"Format" is not quite right, but you may be planning on doing the right things just under a different name. In general, there are TWO operations necessary to prepare a HDD for use. The first is to establish one or more Partitions. This just reserves certain areas of the HDD, each to be used as a completely separate logical drive. It is done by writing the space allocation details to a small table at the start of the disk, along with some other info in the MBR. You could make the entire disk one Partition, or you could make two or more smaller ones. Subsequent to doing this, each partition individually need to be Formatted. This installs on that Partition the File System used to track and control allocation of space from this Partition only to files. Very often the two steps appear combined into one, so people don't differentiate.
However, when your original HDD unit was made part of a RAID array, these two steps were done by the RAID management system. Some of the information placed in the Partition Table and MBR pertained specifically to the RAID structure and are no longer correct. For this reason I suggest you want to be sure that you do not merely re-do the second Format operation. You should Delete all the Partitions that exist on the HDD unit, then Create a new Primary Partition (full disk or less) and Format it (probably using the NTFS File System). If you do not plan to boot from this unit, the Partition you create need not be bootable. If you choose to make the first Partition less than full disk size, you can come back later and create a second Partition in the remaining Unallocated Space and format it, too. All of these tasks can be done in Windows' Disk Management, or by using third part utilities to help and simplify the steps.

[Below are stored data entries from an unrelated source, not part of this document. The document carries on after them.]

-- ==== Sys2Proof/Machine/Dispatch.lean ====
section
/-!
DEFINITION. What an instruction does: one arm per row of the opcode table, each a call of its meaning.
-/

namespace Sys2Proof.Machine

/-- The passage of one instruction alone through the machine (rule R8, architectural rule; log entry
13 says how a clock cycle relates to it). -/
def exec (i : Instr) (s : State) : Host.Outcome State Fault Refusal :=
  match i with
  | .add rd rs1 rs2 => Sys2Proof.Machine.execAdd rd rs1 rs2 s
  | .sub rd rs1 rs2 => Sys2Proof.Machine.execSub rd rs1 rs2 s
  | .sll rd rs1 rs2 => Sys2Proof.Machine.execSll rd rs1 rs2 s
  | .slt rd rs1 rs2 => Sys2Proof.Machine.execSlt rd rs1 rs2 s
  | .sltu rd rs1 rs2 => Sys2Proof.Machine.execSltu rd rs1 rs2 s
  | .xor rd rs1 rs2 => Sys2Proof.Machine.execXor rd rs1 rs2 s
  | .srl rd rs1 rs2 => Sys2Proof.Machine.execSrl rd rs1 rs2 s
  | .sra rd rs1 rs2 => Sys2Proof.Machine.execSra rd rs1 rs2 s
  | .or rd rs1 rs2 => Sys2Proof.Machine.execOr rd rs1 rs2 s
  | .and rd rs1 rs2 => Sys2Proof.Machine.execAnd rd rs1 rs2 s
  | .addi rd rs1 imm => Sys2Proof.Machine.execAddi rd rs1 imm s
  | .slti rd rs1 imm => Sys2Proof.Machine.execSlti rd rs1 imm s
  | .sltiu rd rs1 imm => Sys2Proof.Machine.execSltiu rd rs1 imm s
  | .xori rd rs1 imm => Sys2Proof.Machine.execXori rd rs1 imm s
  | .ori rd rs1 imm => Sys2Proof.Machine.execOri rd rs1 imm s
  | .andi rd rs1 imm => Sys2Proof.Machine.execAndi rd rs1 imm s
  | .slli rd rs1 shamt => Sys2Proof.Machine.execSlli rd rs1 shamt s
  | .srli rd rs1 shamt => Sys2Proof.Machine.execSrli rd rs1 shamt s
  | .srai rd rs1 shamt => Sys2Proof.Machine.execSrai rd rs1 shamt s
  | .lui rd imm20 => Sys2Proof.Machine.execLui rd imm20 s
  | .auipc rd imm20 => Sys2Proof.Machine.execAuipc rd imm20 s
  | .lb rd rs1 imm => Sys2Proof.Machine.execLb rd rs1 imm s
  | .lh rd rs1 imm => Sys2Proof.Machine.execLh rd rs1 imm s
  | .lw rd rs1 imm => Sys2Proof.Machine.execLw rd rs1 imm s
  | .lbu rd rs1 imm => Sys2Proof.Machine.execLbu rd rs1 imm s
  | .lhu rd rs1 imm => Sys2Proof.Machine.execLhu rd rs1 imm s
  | .lwu rd rs1 imm => Sys2Proof.Machine.execLwu rd rs1 imm s
  | .ld rd rs1 imm => Sys2Proof.Machine.execLd rd rs1 imm s
  | .sb rs2 rs1 imm => Sys2Proof.Machine.execSb rs2 rs1 imm s
  | .sh rs2 rs1 imm => Sys2Proof.Machine.execSh rs2 rs1 imm s
  | .sw rs2 rs1 imm => Sys2Proof.Machine.execSw rs2 rs1 imm s
  | .sd rs2 rs1 imm => Sys2Proof.Machine.execSd rs2 rs1 imm s
  | .beq rs1 rs2 imm => Sys2Proof.Machine.execBeq rs1 rs2 imm s
  | .bne rs1 rs2 imm => Sys2Proof.Machine.execBne rs1 rs2 imm s
  | .blt rs1 rs2 imm => Sys2Proof.Machine.execBlt rs1 rs2 imm s
  | .bge rs1 rs2 imm => Sys2Proof.Machine.execBge rs1 rs2 imm s
  | .bltu rs1 rs2 imm => Sys2Proof.Machine.execBltu rs1 rs2 imm s
  | .bgeu rs1 rs2 imm => Sys2Proof.Machine.execBgeu rs1 rs2 imm s
  | .jal rd imm => Sys2Proof.Machine.execJal rd imm s
  | .jalr rd rs1 imm => Sys2Proof.Machine.execJalr rd rs1 imm s

end Sys2Proof.Machine
end

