@[simp] theorem passBranch_ifId (m : CoreState x) (i : Instr) (taken : Bool) (target : Word x) :
    (m.passBranch i taken target).ifId = m.ifId := by
  unfold CoreState.passBranch; split <;> simp [*]

@[simp] theorem passBranch_idEx (m : CoreState x) (i : Instr) (taken : Bool) (target : Word x) :
    (m.passBranch i taken target).idEx = m.idEx := by
  unfold CoreState.passBranch; split <;> simp [*]

@[simp] theorem passBranch_exM (m : CoreState x) (i : Instr) (taken : Bool) (target : Word x) :
    (m.passBranch i taken target).exM = m.exM := by
  unfold CoreState.passBranch; split <;> simp [*]

@[simp] theorem passBranch_mWb (m : CoreState x) (i : Instr) (taken : Bool) (target : Word x) :
    (m.passBranch i taken target).mWb = m.mWb := by
  unfold CoreState.passBranch; split <;> simp [*]

@[simp] theorem passBranch_fetchStopped (m : CoreState x) (i : Instr) (taken : Bool) (target : Word x) :
    (m.passBranch i taken target).fetchStopped = m.fetchStopped := by
  unfold CoreState.passBranch; split <;> simp [*]

@[simp] theorem passBranch_status (m : CoreState x) (i : Instr) (taken : Bool) (target : Word x) :
    (m.passBranch i taken target).status = m.status := by
  unfold CoreState.passBranch; split <;> simp [*]

@[simp] theorem passBranch_instructionsIssued (m : CoreState x) (i : Instr) (taken : Bool) (target : Word x) :
    (m.passBranch i taken target).instructionsIssued = m.instructionsIssued + 1 := by
  unfold CoreState.passBranch; split <;> simp [*]

@[simp] theorem passBranch_instructionsCompleted (m : CoreState x) (i : Instr) (taken : Bool) (target : Word x) :
    (m.passBranch i taken target).instructionsCompleted = m.instructionsCompleted + 1 := by
  unfold CoreState.passBranch; split <;> simp [*]

@[simp] theorem passBranch_cycles (m : CoreState x) (i : Instr) (taken : Bool) (target : Word x) :
    (m.passBranch i taken target).cycles = m.cycles + 5 := by
  unfold CoreState.passBranch; split <;> simp [*]

@[simp] theorem passBranch_diag (m : CoreState x) (i : Instr) (taken : Bool) (target : Word x) :
    (m.passBranch i taken target).diag = m.diagWith m.pc (i.fields x) := by
  unfold CoreState.passBranch; split <;> simp [*]

/-! ## `abandonInMemory` -/

@[simp] theorem abandonInMemory_cfg (m : CoreState x) (i : Instr) (ea d : Word x)
    (ctrl : ControlSignals x) (c : Condition x) :
    (m.abandonInMemory i ea d ctrl c).cfg = m.cfg := rfl

@[simp] theorem abandonInMemory_pc (m : CoreState x) (i : Instr) (ea d : Word x)
    (ctrl : ControlSignals x) (c : Condition x) :
    (m.abandonInMemory i ea d ctrl c).pc = m.pc + 4#x.bits := rfl

@[simp] theorem abandonInMemory_regs (m : CoreState x) (i : Instr) (ea d : Word x)
    (ctrl : ControlSignals x) (c : Condition x) :
    (m.abandonInMemory i ea d ctrl c).regs = m.regs := rfl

I echo Saint19's small concern - what was the original problem? Was it simply data corruption that was resolved by rebuilding the array after the hardware replacement? Or, was there a hardware flaw involved that is unresolved? If you suspect hardware trouble, I strongly suggest you download for free from the WD website their Data Lifegard utility package. If possible, get the version that allows you to burn with it a bootable CD of tools. When you boot from that disk in your optical drive it installs a mini-DOS in RAM completely independent of Windows and allows you to run all its tests on your suspect drive. It can tell you what problems if any are present, and can fix a few. If there are unfixed problems, its info will help you to discuss with WD's Tech Support people what can be done.